One way to turn that envious frown upside down is by applying a makeover, changing a star or director’s image to suit new tastes. After constructing a makeover department on your lot and dragging the star to it, you’ll enter a rather large screen filled with options for tuning the character’s appearance. Everything from clothing to hairstyle, tattoos, facial hair, and even nails, can be customized. And what better way to boost your revamped star’s confidence than a candid shot of their new look for the willing press? Over the course of the game, photographers will show up and wander around the studio looking to capture stars at their best (or worst), and just like any other in-game character, even the paparazzi can be manipulated to better serve your needs.

While there’s plenty of studio drama to tide you over, there’s also the actual aspect of making movies to contend with. Once the stable of screenwriters has penned a suitable script, you simply drag it over to the casting office to discover how many lead actors and extras you’ll need in addition to a director, and, once secured, rehearsals can begin. When all the principles are in place and ready, the film crew will then begin shooting the movie on sets built on the back lot—granted, of course, that you’ve constructed all the necessary backdrops. After shooting wraps, you simply drop the script into the release room at the production office to put the finished film out into the world.

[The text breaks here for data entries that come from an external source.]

-- ==== Sys2Proof/Machine/State.lean ====
section
/-! DEFINITION. The state of the SC64 as plain data: every register, list, queue, counter, mode and pin the spec gives
the part, and its value right after a cold reset. `Setup` holds the settings that the blocks only read while they work
(tariffs, band, arm configuration, hire settings, presets, identity and pacing); `Live` holds everything else. -/

namespace Sys2Proof.Machine

/-! ## Vocabulary -/

/-- Link states (R3). -/
inductive LinkState where
  | absent | probing | ready | silent | lost | dark
deriving DecidableEq, Repr

/-- Latch states (section 2.3). -/
inductive Latch where
  | empty | held | unlatching | opened | uncertain
deriving DecidableEq, Repr

/-- Reservations (R25). -/
inductive Reservation where
  | none | vanPickup | vanDrop
deriving DecidableEq, Repr

/-- Display codes, in the order of the table of R207. -/
inductive DisplayCode where
  | ready | released | stationClosed | dockOutOfService | noBike | bikeReserved | bikeFaulty | cardUnknown
  | cardBlocked | cardExpired | limitReached | lowBalance | stationBusy | wait | returnOk | reportTaken | crewOk
deriving DecidableEq, Repr

/-- The two sorts of display code (R44). -/
inductive CodeSort where
  | resting | message
deriving DecidableEq, Repr

/-- Fill states (R131). -/
inductive FillState where
  | deficit | balanced | surplus
deriving DecidableEq, Repr

/-- What a journal record or a fault record is about (R114, R156). -/
inductive Subject where
  | position (p : Pos)
  | bike (b : BikeId)
  | card (c : CardId)
  | arm (a : Arm)
  | station
deriving DecidableEq, Repr

/-- Fault kinds, in the order of the table of section 8.2. -/
inductive FaultKind where
  | latchJam | tagFault | readerFault | dockReported | bikeReported | nodeLost | nodeDead | lineOpen | lineShort
  | switchStuck | armShortfall | armFailed | serviceDue | kioskExcess | clock | listFull
deriving DecidableEq, Repr

/-- The kind's own field of a fault record (section 8.2, column Detail). -/
inductive FaultDetail where
  | none
  | bikeReport (pos : Pos) (inWindow : Bool)
  | positionsFound (n : Nat)
  | failedArm (a : Arm)
  | serviceDue (count preset : Nat)
  | clockAt (pos : Pos)
  | lastLost (kind : FaultKind) (subject : Subject)
deriving DecidableEq, Repr

/-- Fault record states (R156). -/
inductive FaultState where
  | opened | acked | cleared
deriving DecidableEq, Repr

/-- Journal writes a fault record waits for (R156, R170). -/
inductive JournalPending where
  | none | opened | cleared | both
deriving DecidableEq, Repr

/-- Means of clearing (R156). -/
inductive Means where
  | host | crew (card : CardId) | recovery | collected | vacate
deriving DecidableEq, Repr

/-- Reasons of a BIKE MOVE record (R115). -/
inductive MoveReason where
  | vanPickup | vanDrop | crewRemoval | unexplained | unaccounted
deriving DecidableEq, Repr

/-- Reasons of a PASS CLOSED record (R67). -/
inductive ClosureReason where
  | expired | dropped
deriving DecidableEq, Repr

/-- Close reasons of a van visit (R151). -/
inductive CloseReason where
  | complete | closed | expired | power | restart
deriving DecidableEq, Repr

/-- What a PASS ANSWER carries (R43, R63): PASS OK or one refusal reason. -/
inductive PassReply where
  | passOk | stationClosed | stationBusy | cardListFull | duplicate | kioskExcess
deriving DecidableEq, Repr

/-! ## Setup -/

/-- A tariff generation (R96): a revision and eight plan records in plan class order. -/
structure Generation where
  revision : Nat
  plans : Vector PlanFields 8
deriving DecidableEq, Repr

/-- The configuration record of an arm (R1). -/
structure ArmConfig where
  expected : Nat
  nightOff : Bool
  holdoverKeep : Bool
  service : Bool
deriving DecidableEq, Repr

/-- The settings of the station. No block changes one of them while it handles an event: they change at the requests
that set them and at a start-up. -/
structure Setup where
  /-- current, previous and staging generations and the edited flag (R96) -/
  current : Generation
  previous : Generation
  staging : Generation
  edited : Bool
  /-- the band (R130) -/
  low : Nat
  target : Nat
  high : Nat
  /-- station number, none while unset (R190) -/
  station : Option Nat
  /-- slot length in ms (R182) -/
  slotMs : Nat
  /-- arm configuration records (R1) -/
  arms : Vector ArmConfig 4
  /-- start order (R182) -/
  startOrder : List Arm
  /-- hire settings in seconds (R93) -/
  takeWindow : Nat
  settleWindow : Nat
  queryTimeout : Nat
  /-- presets 1 to 4, none while unset (R174) -/
  presets : Vector (Option Nat) 4
  /-- preset index of each position, 0 to 4 (R174) -/
  presetIndex : Vector (Fin 5) 64
deriving DecidableEq, Repr

/-! ## Rack links -/

/-- Arm states (R2). -/
inductive ArmState where
  | off | starting | running | service | stopping | failed
deriving DecidableEq, Repr

/-- Node commands with their parameters (R29–R32, R43). CLOSE STAMP carries a close minute in its closing form. -/
inductive NodeCommand where
  | unlatch (stamp : Option Stamp) (window : Nat)
  | closeStamp (bike : BikeId) (start : Minute) (close : Option Minute)
  | markFault (bike : BikeId) (minute : Minute) (station : Nat)
  | lamp (setting : Lamp)
  | passAnswer (card : CardId) (answer : PassReply)
deriving DecidableEq, Repr

/-- The issuing jobs of commands (R11). -/
inductive Issuer where
  | hireEngine | fillUnit | faultUnit | dockTable | cardUnit
deriving DecidableEq, Repr

/-- An entry of a command queue (R11). -/
structure QueueEntry where
  pos : Pos
  command : NodeCommand
  issuer : Issuer
deriving DecidableEq, Repr

/-- A sent command with its command number (R12). -/
structure SentCommand where
  entry : QueueEntry
  number : Byte
deriving DecidableEq, Repr

/-- The transaction in progress on an arm (R10). A poll carries the display code taken out of the record, with the
resting code that code had replaced (R13, R45). -/
inductive Txn where
  | probe (k : Nat)
  | locProbe (k : Nat)
  | recovery (k : Nat)
  | passPower (k : Nat)
  | report (k : Nat)
  | openSwitch (k : Nat)
  | command (sent : SentCommand)
  /-- a poll with the display code it carries, the resting code that this message replaced (R45), and the number of the
  last answer taken from the node, which the poll acknowledges (R14) -/
  | poll (k : Nat) (code : Option (DisplayCode × CodeSort)) (replaced : Option DisplayCode) (acks : Option Byte)
deriving DecidableEq, Repr

/-- Kinds of discovery (R5). -/
inductive DiscoveryKind where
  | full | extended
deriving DecidableEq, Repr

/-- Line work in progress on an arm; k, j and t are position numbers 1 to 16 along it (R5–R7, R17, R18). -/
inductive Work where
  | none
  /-- the walk waits one slot after the feeding switch of k was closed (R5) -/
  | waitSlot (k : Nat)
  /-- the walk has PASS POWER for k−1 to send (R5) -/
  | feed (k : Nat)
  /-- the walk probes k, with so many tries unanswered (R6) -/
  | probe (k : Nat) (tries : Nat)
  /-- the walk ended at k and diagnoses at k−1 (R7) -/
  | diagnose (k : Nat)
  /-- the walk ended at 1 and awaits the root sense (R7) -/
  | diagnoseRoot
  /-- localization, SWITCH REPORT at j (R17) -/
  | locate (j : Nat)
  /-- localization at the root, awaiting its sense (R17) -/
  | locateRoot
  /-- localization, IDENTIFY tries at j+1 (R17) -/
  | locateProbe (j : Nat) (tries : Nat)
  /-- isolation with its target at t, in a discovery or, where the flag is set, in a localization (R18) -/
  | isolate (t : Nat) (localization : Bool)
deriving DecidableEq, Repr

/-- The record a rack link controller keeps of its arm (R2, R5, R10–R13, R17–R21). -/
structure ArmRec where
  state : ArmState
  rootClosed : Bool
  queue : List QueueEntry
  txn : Option Txn
  resend : Option SentCommand
  nextNumber : Byte
  pollPointer : Option Nat
  discovery : Option DiscoveryKind
  work : Work
  /-- recovered nodes whose PASS POWER is due (R16) -/
  repower : List Nat
  /-- an arm stop waits for the transaction in progress to end (R21) -/
  stopWaits : Bool
  /-- the root opening in progress began as a second line fault (R20) -/
  secondFault : Bool
deriving DecidableEq, Repr

/-- The recovery timer of a position (R3, R15, R16). -/
inductive Recovery where
  | idle | running | due
deriving DecidableEq, Repr

/-- What the controller keeps of a position (R3, R14). -/
structure LinkRec where
  misses : Nat
  switch : Switch
  recovery : Recovery
  lastAnswer : Option Byte
deriving DecidableEq, Repr

/-! ## Dock table -/

/-- The fare unit's flags (R108) in the order of their table. -/
structure FareFlags where
  clock : Bool
  overlong : Bool
  ceiling : Bool
  fallback : Bool
  eligible : Bool
  waived : Bool
  holdRemote : Bool
  late : Bool
deriving DecidableEq, Repr

/-- The fare unit's answer (R101). -/
structure Fare where
  gross : Money
  credit : Money
  net : Money
  duration : Nat
  revision : Nat
deriving DecidableEq, Repr

/-- Settlement kinds (R110). -/
inductive SettleKind where
  | account | hold
deriving DecidableEq, Repr

/-- The settlement of a slot (R86, R110). -/
structure Settlement where
  kind : SettleKind
  charged : Money
  shortfall : Money
  finalNet : Money
deriving DecidableEq, Repr

/-- Window states of a settlement slot, with the deferral cause (R86). -/
inductive WindowState where
  | running | reported | expired | deferredList | deferredJournal
deriving DecidableEq, Repr

/-- A minute given to a journal record at its first asking, with the time unset flag (R114). -/
structure Stamped where
  minute : Minute
  unset : Bool
deriving DecidableEq, Repr

/-- A settlement slot (R86). -/
structure Slot where
  bike : BikeId
  kind : BikeKind
  stamp : Stamp
  endMinute : Option Minute
  fill : FillState
  fare : Option Fare
  flags : FareFlags
  window : WindowState
  secondsLeft : Nat
  settlement : Option Settlement
  /-- the slot holds a reserved entry of the closing list (R88, R90) -/
  reserved : Bool
  /-- the minute of the HIRE END first asked for (R114) -/
  asked : Option Stamped
deriving DecidableEq, Repr

/-- A deferred BIKE MOVE record (R38). -/
structure Move where
  reason : MoveReason
  bike : Option BikeId
  at_ : Stamped
  merged : Nat
deriving DecidableEq, Repr

/-- A dock record (R25). The bar flag is read from the fault list (R162). -/
structure DockRec where
  kind : Option NodeKind
  serial : Option Serial
  link : LinkState
  latch : Option Latch
  snapshot : Option Snapshot
  reservation : Reservation
  slot : Option Slot
  code : Option (DisplayCode × CodeSort)
  lamp : Option Lamp
  lastBikeIn : Option Minute
  moves : List Move
  /-- the resting code last placed for the position (R45) -/
  lastResting : Option DisplayCode
  /-- the pending resting code that the pending message replaced (R45) -/
  replaced : Option DisplayCode
deriving DecidableEq, Repr
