/-- The answer comes from the node last identified at the position: kind and serial are the record's (R3). A record whose
identity was dropped (R42) holds none, so every answer there comes from another node (log 7). -/
def sameNode (d : DockRec) (a : IdentifyAnswer) : Bool := d.kind = some (reportedKind a) && d.serial = some a.serial

/-- A position becomes READY at an IDENTIFY answer (R6, R16): link, misses, switch record, NODE LOST cleared (R168),
and the answer taken by the dock table, the lamp due checked last (R39). A node that is not the one last identified has
given no poll answer yet (R14); a position that became ABSENT in between has no node last identified, so its number
is forgotten there too, whatever node answers (log 7). NODE LOST is cleared before the answer is taken by the dock table
(log 74). -/
def identified (g : Setup) (p : Pos) (a : IdentifyAnswer) (L : Live) : Live :=
  let same := sameNode (L.dock p) a
  let L :=
    updLink p
      (fun l =>
        { misses := 0, switch := a.switch, recovery := .idle, lastAnswer := if same then l.lastAnswer else none })
      L
  let L := updDock g p (fun d => { d with link := .ready }) L
  let L := clearLive g .recovery .nodeLost (.position p) L
  let L :=
    withKiosks g
      (fun M =>
        match a.report with
        | .dock act snap => identifyDock g p a act snap M
        | .kiosk => identifyKiosk g p a M)
      L
  checkLamp p L

/-! ## Link changes (R15, R42) -/

/-- The commands of a position that is no longer in link end: queued ones NOT SENT, one awaiting resending NO ANSWER
(R12, R15). -/
def endCommands (g : Setup) (p : Pos) (L : Live) : Live :=
  let r := L.arm (armOf p)
  let mine := r.queue.filter fun e => e.pos = p
  let sent := r.resend.filter fun s => s.entry.pos = p
  let L :=
    updArm (armOf p)
      (fun r =>
        { r with
          queue := r.queue.filter fun e => e.pos ≠ p
          resend := r.resend.filter fun s => s.entry.pos ≠ p
          repower := r.repower.filter fun k => k ≠ numOf p })
      L
  let L := mine.foldl (fun M e => outcome g e .notSent M) L
  match sent with
  | some s => outcome g s.entry .noAnswer L
  | none => L

/-- A latch in OPEN, or in UNLATCHING with its UNLATCH sent, becomes UNCERTAIN (R42). -/
def loseLatch (g : Setup) (p : Pos) (L : Live) : Live :=
  if (L.dock p).latch = some .opened ∨ (L.dock p).latch = some .unlatching then setLatch g p .uncertain L else L

/-- The link state of a position changed, with its recovery timer. -/
def setLinkState (g : Setup) (p : Pos) (st : LinkState) (rec : Recovery) (L : Live) : Live :=
  updDock g p (fun d => { d with link := st }) (updLink p (fun l => { l with recovery := rec }) L)

/-- A position becomes LOST (R15). -/
def becomeLost (g : Setup) (p : Pos) (L : Live) : Live :=
  openAt g .nodeLost p (loseLatch g p (endCommands g p (setLinkState g p .lost .running L)))

/-- A position becomes DARK (R15, R42). -/
def becomeDark (g : Setup) (p : Pos) (L : Live) : Live :=
  loseLatch g p (endCommands g p (setLinkState g p .dark .idle L))

/-- A position becomes ABSENT, its kept contents dropped (R42). Its miss count stays, as at PROBING (log 16). -/
def becomeAbsent (g : Setup) (p : Pos) (L : Live) : Live :=
  withKiosks g (fun M => dropContents g p (endCommands g p (setLinkState g p .absent .idle M))) L

/-- Beyond a switch held open: DARK with a known node, ABSENT without (R7, R18). -/
def darkOrAbsent (g : Setup) (p : Pos) (L : Live) : Live :=
  if (L.dock p).known then becomeDark g p L else becomeAbsent g p L

end Sys2Proof.Machine
end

After completing a film and releasing it, you’ll be taken to a summary screen, breaking down your film into its base elements like director and star experience, script quality, star chemistry, set condition, and other aspects. Factor in the public’s interest in the genre, novelty value and technology used, and you’ll get the film’s final ranking out of five stars. Critical perception of your films is key since it dictates your placement on the all-important charts that track the prestige of not only your films, but also your actors and your studio. And, of course, you’ll have the option to view your film in its entirety.

While the game streamlines the movie-making process to keep the core game moving, the player can get as involved in film production as desired. After unlocking a certain tool, the player can dictate everything from the movie’s title, genre and script structure, to how many roles are filled and the individual scenes filmed. Looking like a knockoff of Windows Movie Maker, the player picks which scenes to film from a massive list of available actions, each specific to a different type of set. Sets can be dressed any which way, and props can be added or dropped, even the weather and lighting are at the player’s command.

Custom scripts are treated just like the computer-generated ones, and once you’re finished tinkering with your latest feature you can send it off to production like any other. But, after filming, if you’ve unlocked yet another special tool, you can take your printed and edited movie and customize it even more. Scenes can be switched around and edited further to your liking, you can add subtitles, fades and other effects, and—though this hasn’t been confirmed—you can switch out the stock musical score in favor of own choice soundtrack. What’s more, the gibberish your actors mutter to one another can be pulled and replaced by actual voiceovers, with support for pre-recorded sound files and on-the-fly recording. Even more interesting, the game engine will automatically lip-synch your actors to fit the words in your custom voiceover for added authenticity.

Players also have the choice to export their creations as movie files, to share with friends and the Internet at large. In fact, in lieu of a proper multiplayer mode, the developers are banking on The Movies to have a large online community of movie-swappers, which is quite a reasonable expectation given the enormous potential for creativity through the game’s powerful tools. With solid gameplay, beefy customization options, and downloadable content packs in the works, The Movies is looking like the place to be when the game is finally released this coming November.